**EXERCISE GOAL:** Please count the lines in these records that contain "theorem" and give only that count.

**GIVEN ENTRIES:**
-.-.-
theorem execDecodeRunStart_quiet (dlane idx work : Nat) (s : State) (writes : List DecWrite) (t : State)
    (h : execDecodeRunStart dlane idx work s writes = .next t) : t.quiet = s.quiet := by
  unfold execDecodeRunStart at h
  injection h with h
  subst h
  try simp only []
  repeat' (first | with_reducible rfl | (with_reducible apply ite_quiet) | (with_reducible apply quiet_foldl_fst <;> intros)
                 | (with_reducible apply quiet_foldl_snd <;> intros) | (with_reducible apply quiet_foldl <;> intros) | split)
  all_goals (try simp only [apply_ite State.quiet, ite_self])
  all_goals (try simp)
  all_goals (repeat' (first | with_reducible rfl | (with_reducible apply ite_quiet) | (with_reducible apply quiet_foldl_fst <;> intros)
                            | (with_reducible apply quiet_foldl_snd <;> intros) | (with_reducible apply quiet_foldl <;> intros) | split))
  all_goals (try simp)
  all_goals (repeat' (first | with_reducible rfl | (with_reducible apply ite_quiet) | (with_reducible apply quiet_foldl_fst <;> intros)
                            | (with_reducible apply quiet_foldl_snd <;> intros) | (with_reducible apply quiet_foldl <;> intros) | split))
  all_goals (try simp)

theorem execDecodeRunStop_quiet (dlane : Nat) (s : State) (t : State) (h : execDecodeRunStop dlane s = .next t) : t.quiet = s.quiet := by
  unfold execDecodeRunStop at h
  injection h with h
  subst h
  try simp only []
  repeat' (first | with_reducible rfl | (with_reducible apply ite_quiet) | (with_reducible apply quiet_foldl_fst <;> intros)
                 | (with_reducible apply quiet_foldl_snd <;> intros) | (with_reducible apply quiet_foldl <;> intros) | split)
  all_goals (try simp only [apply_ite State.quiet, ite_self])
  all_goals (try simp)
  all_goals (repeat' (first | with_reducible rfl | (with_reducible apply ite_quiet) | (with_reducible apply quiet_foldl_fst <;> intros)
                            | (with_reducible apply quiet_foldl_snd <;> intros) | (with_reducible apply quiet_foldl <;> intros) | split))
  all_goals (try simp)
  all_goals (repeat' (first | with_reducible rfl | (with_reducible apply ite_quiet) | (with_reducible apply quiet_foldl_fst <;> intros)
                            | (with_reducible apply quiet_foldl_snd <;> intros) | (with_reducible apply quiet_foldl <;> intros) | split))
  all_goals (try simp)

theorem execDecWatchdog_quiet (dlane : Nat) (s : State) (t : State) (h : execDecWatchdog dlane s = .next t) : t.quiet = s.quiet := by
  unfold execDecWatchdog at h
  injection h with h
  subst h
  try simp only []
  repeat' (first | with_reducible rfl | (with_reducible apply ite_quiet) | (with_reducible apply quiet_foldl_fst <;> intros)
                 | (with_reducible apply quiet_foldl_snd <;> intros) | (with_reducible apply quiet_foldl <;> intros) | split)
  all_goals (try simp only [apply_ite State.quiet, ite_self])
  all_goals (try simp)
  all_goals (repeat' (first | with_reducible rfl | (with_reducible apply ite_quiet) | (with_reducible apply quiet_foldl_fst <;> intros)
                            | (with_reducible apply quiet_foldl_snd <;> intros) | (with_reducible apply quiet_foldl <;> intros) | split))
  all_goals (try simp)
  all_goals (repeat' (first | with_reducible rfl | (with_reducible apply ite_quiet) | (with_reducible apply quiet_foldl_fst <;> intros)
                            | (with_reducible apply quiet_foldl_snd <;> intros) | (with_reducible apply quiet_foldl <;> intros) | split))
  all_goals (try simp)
-.-.-
**YOUR SOLUTION:** 3